A very informal blog...

I have just finished reading the article, “Why the Future Doesn’t Need Us” and I have to say that I was struck by many of Joy’s arguments for caution and public awareness in the expansion and application of the technologies (robotics, genetic engineering and nanotechnology) that are evolving in our universities, laboratories and corporate research facilities throughout the world. I found his insights fascinating and a bit frightening.

But what I kept thinking about as I read his article was that while we have feared nuclear attack, when the attacks came - it was stateless terrorists in airplanes. Even in Iraq – one of the most lethal weapons that soldiers face are improvised explosive devices (pipe bombs and similar devices). While we fear bio-attacks - it is drug-resistant tuberculosis, MRSA (staph infections), AIDS, and rapidly rising rates of diabetes that are taking marked tolls on our population, both young and old. We fear cloned meat and genetically modified foods because of what they might do to us personally– when in reality we are radically eliminating bio-diversity - making it more likely that a simple parasite or bacteria could wipe out an entire homogenized breed of cattle or field of genetically-identical corn.

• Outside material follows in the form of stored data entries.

/-! ### The statements about one command -/

/-- An opcode with an entry takes as many operand bytes as the entry says (R82). -/
theorem operandCount_of_entry {ext : CtrlExt} {op : Byte} {n : Nat} (hc : isControl op = true)
    (hentry : controlCount ext op = some n) : operandCount ext op = n := by
  rw [operandCount_control ext hc, hentry, Option.getD_some]

/-- Settles O7: fewer operand bytes are collected, and the last one runs the command that they make. -/
theorem nthByteRunsTheHandlerOnce : Obligations.NthByteRunsTheHandlerOnce := by
  intro s op n ops hs hc hentry
  have hn := operandCount_of_entry hc hentry
  refine ⟨fun fewer => ?_, fun b last => ?_⟩
  · rw [feedAll_of_fewer hs.1 (hn ▸ fewer), hn]
    rfl
  · have hlen : (ops ++ [b]).length = operandCount s.params.ctrlExt op := by simp [hn, last]
    obtain ⟨i, hi⟩ := command_of_length hlen
    have read := command_standsFor hi
    refine ⟨i, hi, read.opcode, read.operands, ?_⟩
    rw [feedAll_of_last hs (hn.trans last.symm), runCommand_of_command hi, last]

/-- Settles O12: the partial command is in registers that `cancel` resets, in `cur_op`, in `opbuf` and in the record. -/
theorem cancelledCommandHasNoEffect : Obligations.CancelledCommandHasNoEffect := by
  intro s t op ops hs fewer h
  obtain rfl : s.collecting op _ ops = t := by simpa [feedAll_of_fewer hs.1 fewer] using h
  refine ⟨_, rfl, ⟨rfl, rfl, rfl⟩, ?_⟩
  conv_rhs => rw [← toOpcode_of_atBoundary hs]
  rfl

/-- Settles O57: one byte is fed with an empty record, whose results end up behind the earlier ones; and a partial command
has only `Buffered` results, which are not handed back. -/
theorem enqueueOfOneByteIsFeedWithoutBuffered : Obligations.EnqueueOfOneByteIsFeedWithoutBuffered := by
  refine ⟨fun s => ?_, fun s b => ?_, fun s op n ops hs hc hentry fewer => ?_⟩
  · simp [enqueue, feedAll, withoutBuffered]
  · have fed : feed b s = Spec.andThen (feed b s.unrecorded) fun t => .next (t.recordedAfter s.results) := by
      rw [← feed_keepsEarlierResults, unrecorded_recordedAfter]
    rw [enqueue_eq, feedAll_singleton, fed, andThen_assoc]
    refine congrArg _ (funext fun t => ?_)
    simp [State.recordedAfter, withoutBuffered_eq_handedBack]
  · have hn := operandCount_of_entry hc hentry
    have fed := feedAll_of_fewer (s := s.unrecorded) (op := op) (ops := ops) hs.1 (hn ▸ fewer)
    rw [enqueue_eq, fed, show operandCount s.unrecorded.params.ctrlExt op = n from hn]
    simp [State.collecting, State.unrecorded]

/-- Settles O5: the step is the `enqueue`, of one command. -/
theorem stepRunsDecodedInstruction : Obligations.StepRunsDecodedInstruction := by
  intro s bytes rest i hs hinput hdecode
  obtain ⟨op, ops, rfl, hlen, hc⟩ := decode_eq_ok hdecode
  rw [step_cons s _ rest hinput, List.append_nil]
  exact enqueue_of_command (s := { s with input := rest }) hs hlen hc

/-- Settles O6: what is placed is an `enqueue` of the first command of the word's bytes. -/
theorem fetchWordRunsInNextStep : Obligations.FetchWordRunsInNextStep := by
  intro s nbits w i rest hdecode
  obtain ⟨op, ops, hbytes, hlen, hc⟩ := decode_eq_ok hdecode
  have placed : (s.withFetchWord nbits w).input = .enqueue (op :: ops) :: s.input := by
    simp [State.withFetchWord, placeCommand, hbytes, firstCommandBytes, ← hlen]
  rw [step_cons _ _ _ placed]
  exact enqueue_of_command (s := s.toOpcode) ⟨rfl, rfl, rfl⟩ hlen hc

/-- Settles O8: the byte alone is the whole command, and `feed` runs it. -/
theorem noOperandRunsInSameFeed : Obligations.NoOperandRunsInSameFeed := by
  intro s op hs hn
  obtain ⟨i, hi⟩ := command_of_length (ops := []) hn.symm
  exact ⟨i, decode_of_command (ops := []) hn.symm hi [], by rw [feed_of_no_operands hs hn, runCommand_of_command hi]⟩

/-- Settles O11: the step is `cancel`, which changes nothing at a boundary. -/
theorem cancelDropsThePartialCommand : Obligations.CancelDropsThePartialCommand := by
  intro s rest hinput
  have moved : step s = .next { s with input := rest, stage := .opcode, req := 1, cnt := 0 } :=
    step_cons s .cancel rest hinput
  refine ⟨moved, fun hs => moved.trans ?_⟩
  exact congrArg _ (toOpcode_of_atBoundary (s := { s with input := rest }) hs)

end Sys2Proof.Machine
end

section
/-! PROOFS. What one `feed` returns: one result, which says where the decoder is (O9); and a byte without a table entry
(O52). -/

namespace Sys2Proof.Machine

/-! ### One result for each `feed` -/

/-- An operand byte before the last one leaves the decoder inside the command (R112). -/
theorem storeOperand_insideCommand {s : State} (h : s.insideCommand) (b : Byte) (hmore : ¬ s.req ≤ s.cnt + 1) :
    (s.storeOperand b).insideCommand := by
  obtain ⟨hstage, hpos, hnine, hcnt, hcontrol, hentry⟩ := h
  have hless : (s.storeOperand b).cnt.toNat < s.req.toNat := by
    rw [BitVec.le_def] at hmore
    exact Nat.not_le.mp hmore
  exact ⟨hstage, hpos, hnine, hless, hcontrol, hentry⟩

/-- The result that the second state adds to the record of the first says where the decoder is: inside a command, and
nothing emitted, after `Buffered`; otherwise at a boundary. -/
def ReturnsAligned (s t : State) : Prop :=
  ∃ r, t.results = s.results ++ [r] ∧
    (r = .buffered → t.insideCommand ∧ t.out = s.out) ∧ (r ≠ .buffered → t.atBoundary)

theorem ReturnsAligned.of_buffering {s u : State} (hresults : u.results = s.results) (hout : u.out = s.out)
    (hinside : u.insideCommand) : ReturnsAligned s u.buffering :=
  ⟨.buffered, by rw [State.buffering_results, hresults], fun _ => ⟨hinside, hout⟩, fun h => absurd rfl h⟩

theorem ReturnsAligned.of_runCommand {op : Byte} {ops : List Byte} {s u t : State} (hresults : u.results = s.results)
    (hu : u.atBoundary) (h : runCommand op ops u = .next t) : ReturnsAligned s t := by
  cases hc : command op ops with
  | none => simp [runCommand, hc] at h
  | some i =>
    rw [runCommand_of_command hc] at h
    obtain ⟨r, hr, notBuffered⟩ := exec_result_ne_buffered h
    exact ⟨r, hresults ▸ hr, fun buffered => absurd buffered notBuffered, fun _ => exec_atBoundary h hu⟩

/-- Settles O9: a `feed` buffers its byte inside a command, or runs a command at a boundary. -/
theorem feedReturnsOneResultAndStaysAligned : Obligations.FeedReturnsOneResultAndStaysAligned := by
  intro s t b hok h
  change ReturnsAligned s t
  rcases hok with boundary | inside
  · rcases feed_opcode_cases b s boundary.1 with ⟨-, hf⟩ | ⟨n, hn, hf⟩
    · exact .of_runCommand rfl boundary (hf ▸ h)
    · obtain rfl : (s.latch b (n + 1)).buffering = t := by simpa [hf] using h
      exact .of_buffering rfl rfl (latch_insideCommand hn)
  · rcases feed_operand_cases b s inside.1 with ⟨-, hf⟩ | ⟨hmore, hf⟩
    · exact .of_runCommand (u := (s.storeOperand b).toOpcode) rfl ⟨rfl, rfl, rfl⟩ (hf ▸ h)
    · obtain rfl : (s.storeOperand b).buffering = t := by simpa [hf] using h
      exact .of_buffering rfl rfl (storeOperand_insideCommand inside b hmore)

/-! ### A byte without a table entry -/

/-- Each of the seventeen codes that the table leaves out is read as its own constructor, whose meaning is the shared one
(R84, R300). -/
theorem unlisted_meaning {row : Byte × (List Byte → Instr)} (h : row ∈ Spec.unlisted) (ops : List Byte) (s : State) :
    command row.1 ops = some (row.2 ops) ∧ exec (row.2 ops) s = unlistedControl row.1 (row.2 ops) s := by
  simp only [Spec.unlisted, List.mem_cons, List.not_mem_nil, or_false] at h
  rcases h with rfl | rfl | rfl | rfl | rfl | rfl | rfl | rfl | rfl | rfl | rfl | rfl | rfl | rfl | rfl | rfl | rfl <;>
    exact ⟨rfl, rfl⟩

/-- The opcodes of the control table, as R83 lists them. -/
theorem listed_iff : ∀ b : Byte, b.toNat ∈ [0, 7, 10, 12, 13, 17, 18, 19, 22, 23, 24, 25, 28, 29, 31] ↔
    controlTable.lookup b ≠ none := by decide +kernel

/-- A control code without a table entry is one of the seventeen (R84). -/
theorem exists_unlisted_row {b : Byte} (hc : isControl b = true) (h : controlTable.lookup b = none) :
    ∃ row ∈ Spec.unlisted, row.1 = b := by
  have codes : ∀ b : Byte, isControl b = true → controlTable.lookup b = none → b ∈ Spec.unlisted.map (·.1) := by
    decide +kernel
  simpa using codes b hc h

/-- At stage `OPCODE`, a control code without any entry is discarded, and nothing else happens (R119). -/
theorem feed_of_no_entry {s : State} {b : Byte} (hs : s.stage = .opcode) (hc : isControl b = true)
    (hentry : controlCount s.params.ctrlExt b = none) : feed b s = .next (rejected b s) := by
  have hlookup : controlTable.lookup b = none := by
    cases hl : controlTable.lookup b with
    | none => rfl
    | some n => simp [controlCount, hl] at hentry
  have hn : operandCount s.params.ctrlExt b = 0 := by rw [operandCount_control _ hc, hentry, Option.getD_none]
  obtain ⟨row, hrow, rfl⟩ := exists_unlisted_row hc hlookup
  obtain ⟨hcommand, hexec⟩ := unlisted_meaning hrow [] s
  rw [feed_of_no_operands hs hn, runCommand_of_command hcommand, hexec, unlistedControl, hentry]

/-- At stage `OPCODE`, a code with an entry is not rejected: it is latched, or its command completes (R114, R119). -/
theorem feed_of_entry {s : State} {b : Byte} {n : Nat} (hs : s.stage = .opcode)
    (hentry : controlCount s.params.ctrlExt b = some n) :
    ∃ t r, feed b s = .next t ∧ t.results = s.results ++ [r] ∧ r ≠ .rejected b := by
  rcases feed_opcode_cases b s hs with ⟨hn, hf⟩ | ⟨m, -, hf⟩
  · obtain ⟨i, hi⟩ := command_of_length (ops := []) hn.symm
    obtain ⟨t, ht⟩ := exec_next i s
    obtain ⟨r, hr, ⟨o, rfl⟩ | ⟨-, unlisted⟩⟩ := exec_result ht
    · exact ⟨t, _, by rw [hf, runCommand_of_command hi, ht], hr, by simp [completedResult]⟩
    · simp [(command_standsFor hi).opcode, hentry] at unlisted
  · exact ⟨_, .buffered, hf, rfl, by simp⟩

/-- Settles O52: with `CTRL_EXT` empty, the entries are those of the control table. -/
theorem unlistedByteIsDiscardedAlone : Obligations.UnlistedByteIsDiscardedAlone := by
  intro s b hs hext hb
  have hc : isControl b = true := decide_eq_true hb
  rw [listed_iff]
  refine ⟨fun unlisted => ?_, fun listed => ?_⟩
  · have hlookup : controlTable.lookup b = none := not_not.mp unlisted
    exact feed_of_no_entry hs hc (by simp [controlCount, hlookup, hext])
  · obtain ⟨n, hn⟩ := Option.ne_none_iff_exists'.mp listed
    obtain ⟨t, r, hf, hr, notRejected⟩ := feed_of_entry (b := b) (n := n) hs (by simp [controlCount, hn])
    exact ⟨t, hf, by simpa [hr] using notRejected.symm⟩

end Sys2Proof.Machine
end

section
/-! PROOFS. Screen modes: the colours and the pixel aspect of a descriptor (O39, O44), the mode lookup (O42), and MODE with
a mapped and with an unmapped number (O40, O41, O43). -/

namespace Sys2Proof.Machine

/-! ### The machine's own functions in the terms of the statements -/

theorem paletteSize_eq_two_pow_bits (d : Depth) : paletteSize d = 2 ^ Spec.bits d := by cases d <;> rfl

theorem whiteLogical_eq_whiteOf (d : Depth) : whiteLogical d = Spec.whiteOf d := by cases d <;> rfl

/-- What a command leaves, with its `Present` among its events (R71, R123). -/
theorem finished_eq_done (i : Instr) (r : Reply) :
    finished i r = Spec.done r.state i.opcode i.operands r.outcome (r.events ++ presentIfNeeded r.events) := by
  simp [finished, Spec.done, completedResult, List.append_assoc]

/-- Transposing exchanges the bits that sign the two movements (R191, R193). -/
theorem movementSigns : ∀ f : Byte,
    advSign f = (if f.getLsbD (if transposed f then 2 else 1) then .minus else .plus) ∧
      eolSign f = (if f.getLsbD (if transposed f then 1 else 2) then .minus else .plus) := by decide +kernel

theorem winStart_of_sign (w : Window) (a : Axis) (negative : Bool) :
    winStart w a (if negative then .minus else .plus) =
      Spec.startEdge (winLo w a) (winHi w a) (Spec.sign negative) := by
  cases negative <;> rfl

/-- Home starts from the column edge of bit 1 and the row edge of bit 2, whichever axis the text advances along (R198). -/
theorem homeCell_eq_home (f : Byte) (w : Window) : homeCell f w = Spec.home f w := by
  obtain ⟨hadv, heol⟩ := movementSigns f
  cases ht : transposed f <;>
    simp [homeCell, Spec.home, hadv, heol, ht, winStart_of_sign, advAxis, lineAxis, cellSet, winLo, winHi, Spec.hsign,
      Spec.vsign]

/-! ### The palette of an activated mode -/

/-- An entry of `build` is in the palette RAM at its own index (R28). -/
theorem paletteRam_of_build {d : Depth} {k : Nat} {c : Colour} (h : (build d)[k]? = some c) (rest : Nat → Colour) :
    (paletteRam d rest)[k]? = some c := by
  obtain ⟨hk, -⟩ := List.getElem?_eq_some_iff.mp h
  have hsize : paletteSize d ≤ 256 := by cases d <;> decide
  have hk256 : k < 256 := (build_length d ▸ hk).trans_le hsize
  rw [Vector.getElem?_eq_getElem hk256]
  simp [paletteRam, h]

/-- The valid entries do not depend on the unspecified ones (R28). -/
theorem paletteRam_get_eq {d : Depth} {i : Fin 256} (h : i.val < paletteSize d) (rest rest' : Nat → Colour) :
    (paletteRam d rest).get i = (paletteRam d rest').get i :=
  Option.some.inj ((paletteRam_valid d rest i h).symm.trans (paletteRam_valid d rest' i h))

/-- A resolved colour does not depend on the unspecified entries (R166). -/
theorem resolveIn_paletteRam_eq (d : Depth) (rest rest' : Nat → Colour) (logical tint : Byte) :
    resolveIn d (paletteRam d rest) logical tint = resolveIn d (paletteRam d rest') logical tint :=
  paletteRam_get_eq (colourIndex_lt d logical tint) rest rest'

/-- `WHITE(bpp)` with the default tint of a foreground selects white (R147, R166). -/
theorem build_index_white (d : Depth) :
    (build d)[Spec.index d (whiteLogical d).toNat foregroundTint.toNat]? = some white := by
  cases d <;> rfl

/-- Logical colour 0 with tint 0 selects black (R166). -/
theorem build_index_black (d : Depth) : (build d)[Spec.index d 0 0]? = some black := by
  cases d <;> rfl

/-- Right after an activation, a colour resolves to the entry of `build` that its index selects (R146, R166). -/
theorem resolve_activateMode {d : ModeDesc} {logical : Logical} {tint : Byte} {c : Colour}
    (h : (build d.bitsPerPixel)[Spec.index d.bitsPerPixel logical.toNat tint.toNat]? = some c) (s : State) (sh : Bool) :
    Spec.resolve (s.activateMode d sh) logical tint = some c :=
  paletteRam_of_build h _

/-- Settles O39: the foregrounds are `WHITE(bpp)` with the foreground tint, the backgrounds 0 with tint 0. -/
theorem activatedColoursAreWhiteOnBlack : Obligations.ActivatedColoursAreWhiteOnBlack := by
  intro s d sh
  have foreground := resolve_activateMode (build_index_white d.bitsPerPixel) s sh
  have background : Spec.resolve (s.activateMode d sh) 0 0 = some black :=
    resolve_activateMode (build_index_black d.bitsPerPixel) s sh
  exact ⟨_, rfl, foreground, background, foreground, background⟩

/-! ### The pixel aspect -/

theorem pixelAspect_of_textOnly {d : ModeDesc} (h : d.pixelWidth = 0 ∨ d.pixelHeight = 0) : pixelAspect d = (1, 1) :=
  if_pos h

theorem pixelAspect_of_pixels {d : ModeDesc} (hw : d.pixelWidth ≠ 0) (hh : d.pixelHeight ≠ 0) :
    pixelAspect d = (d.unitHeight.toNat * d.pixelWidth.toNat, d.pixelHeight.toNat * d.unitWidth.toNat) :=
  if_neg (not_or.mpr ⟨hw, hh⟩)

/-- A descriptor with pixels has units (R142 (e)), so the denominator is not zero. -/
theorem pixelAspect_denominator_ne_zero (d : ModeDesc) : (pixelAspect d).2 ≠ 0 := by
  by_cases h : d.pixelWidth = 0 ∨ d.pixelHeight = 0
  · simp [pixelAspect_of_textOnly h]
  · obtain ⟨hw, hh⟩ := not_or.mp h
    have hunit : d.unitWidth ≠ 0 := (d.pixel_unit.2 hw).1
    rw [pixelAspect_of_pixels hw hh]
    exact Nat.mul_ne_zero (BitVec.toNat_ne.mp hh) (BitVec.toNat_ne.mp hunit)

Technology can be viewed as both a boon and a potential threat to society/humanity as Joy explores throughout his article. But the reality still remains that we haven’t even mastered the threats which are decidedly low-tech; bugs (viruses) and weapons that have been around for generations. I’d hate to think that we (as a society) would fear and/or legislate against these radically new technological advances and be wiped out by a simple flu-bug or a horrible staph infection.

Some links of interest:

Regarding MRSA infections:

http://www.nytimes.com/2007/11/20/opinion/20tue2.html?_r=1&scp=5&sq=MRSA&st=nyt&oref=slogin

Regarding biodiversity in our food:

http://well.blogs.nytimes.com/2008/01/17/an-omnivore-defends-real-food/?scp=2-b&sq=Michael+Pollan&st=nyt

A little of both:

http://www.nytimes.com/2007/12/16/magazine/16wwln-lede-t.html

*As a side-note, I loved that Joy referred to the “prime directive” from the Star Trek series – as I’ve been reading Twain, I have found that I keep thinking the worst of Hank in part because he has been meddling and directly affecting and changing this society (Arthur’s court) which is so directly against the “prime directive.”

1 comment:

Adam Johns said...

In his great short history of medicine Blood and Guts Roy Porter provides a hilarious quote from a surgeon general of the U.S. some time in the 1960s, claiming that the book of infectious disease was closed, and that we had won. Which doesn't mean that we don't simultaneously face more exotic medical threats - but it may well be antibiotic-resistant tuberculosis which ultimately does us all in.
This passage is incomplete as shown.